Freeman envisions massive wind and solar farms throughout the Midwest and Southwest.
“That’s where the Bush plan completely fails,” says Freeman. “The president has been very helpful in uttering the word hydrogen. But he’s also sent us on a wild goose chase.”
Given that most of the world’s hydrogen is produced by oil companies, perhaps it is not surprising that Bush would support it. The Bush plan does focus on fuel-cell vehicles and the development of a hydrogen infrastructure, but it does nothing to boost renewable energy resources, and it even cuts spending on wind energy. “The hydrogen industry today is a part of the fossil-fuel industry,” says Freeman. “And the Bush approach is taking fossil fuels and converting them to hydrogen, and that’s simply prolonging the problem.”
Worse, from many environmentalists’ standpoint, the Bush plan gives money to researching hydrogen production using nuclear power and coal.
The Bush plan has many advocates of clean fuels worried that the big energy companies will hijack the hydrogen economy before it even gets off the ground.

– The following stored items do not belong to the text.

-- ==== Sys2Proof/WellFormed.lean ====
section
/-! DEFINITION. Which commands are well formed (all of them: spec/30_encoding.md R63), and which literals of the textual
form spell a command (R72: "A literal outside the operation's range spells no command"). -/

namespace Sys2Proof

/-- R63: "Every one of the 2^65 command words is legal and has a defined result." The operand is exactly as wide as its
domain (spec/60_exceptions.md R153), so no `Instr` can be ill formed; the checks are those on literals below. -/
def Instr.wellFormed : Instr → Bool
  | .encu _ => true
  | .encs _ => true

/-- A command as R72 writes it in one line: the mnemonic and its literal, decimal or hexadecimal. -/
inductive CommandText where
  /-- `ENCU <unsigned literal>`; decimal and `0x` spell the same number. -/
  | encu (literal : Nat)
  /-- `ENCS <signed literal>` in decimal, which "may carry a minus sign". -/
  | encsDecimal (literal : Int)
  /-- `ENCS 0x...`: the literal "is the 64-bit two's-complement pattern". -/
  | encsHex (literal : Nat)
  deriving DecidableEq, Repr

/-- Does the literal lie in the operation's range (R62, R72)? -/
def CommandText.wellFormed : CommandText → Bool
  | .encu n => decide (n < 2 ^ 64)
  | .encsDecimal s => decide (-2 ^ 63 ≤ s) && decide (s < 2 ^ 63)
  | .encsHex n => decide (n < 2 ^ 64)

/-- The command a line spells, if its literal is in range (R72). -/
def CommandText.toInstr (c : CommandText) : Option Instr :=
  if c.wellFormed then
    match c with
    | .encu n => some (.encu (BitVec.ofNat 64 n))
    | .encsDecimal s => some (.encs (BitVec.ofInt 64 s))
    | .encsHex n => some (.encs (BitVec.ofNat 64 n))
  else none

end Sys2Proof
end

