-- ==== Sys2Proof/Machine/Dispatch.lean ====
section
/-! DEFINITION. The meaning of each operation (spec/30_encoding.md R64), one arm per row of the opcode table. -/

namespace Sys2Proof.Machine

/-- The meaning of a command on the command port at an edge with `rst = 0`. -/
def exec (i : Instr) (s : State) : Host.Outcome State Fault Refusal :=
  match i with
  | .encu v => Sys2Proof.Machine.execEncu v s
  | .encs v => Sys2Proof.Machine.execEncs v s

end Sys2Proof.Machine
end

The nuclear industry, for example, is already promoting new nuclear power plants as an emission-free path to hydrogen, and the Bush administration clearly has been receptive.
“That’s the danger of an Apollo-style push for hydrogen,” explains the Sierra Club’s Dan Becker, who once described nuclear hydrogen as “a nicotine patch that causes cancer.”
“We could start with the goal of a carbon-free economy and end up with a nuclear economy,” he adds.
That surely would distress Freeman, who has tried to shut down nuclear power plants throughout his career, including the Rancho Seco plant near Sacramento.
The route we take to the hydrogen economy likely will be fought over at every step. To Freeman, it’s important to start now, and the hydrogen-powered car is the most practical way to begin. “We need to get this under way before the oil wars and global warming kill us, literally,” he says.
“I think what we’re talking about is really more important than going to the moon, more important that the Manhattan Project. We could go down in history as the generation that really did something good. Or, we could be the generation that burned it all up and left nothing."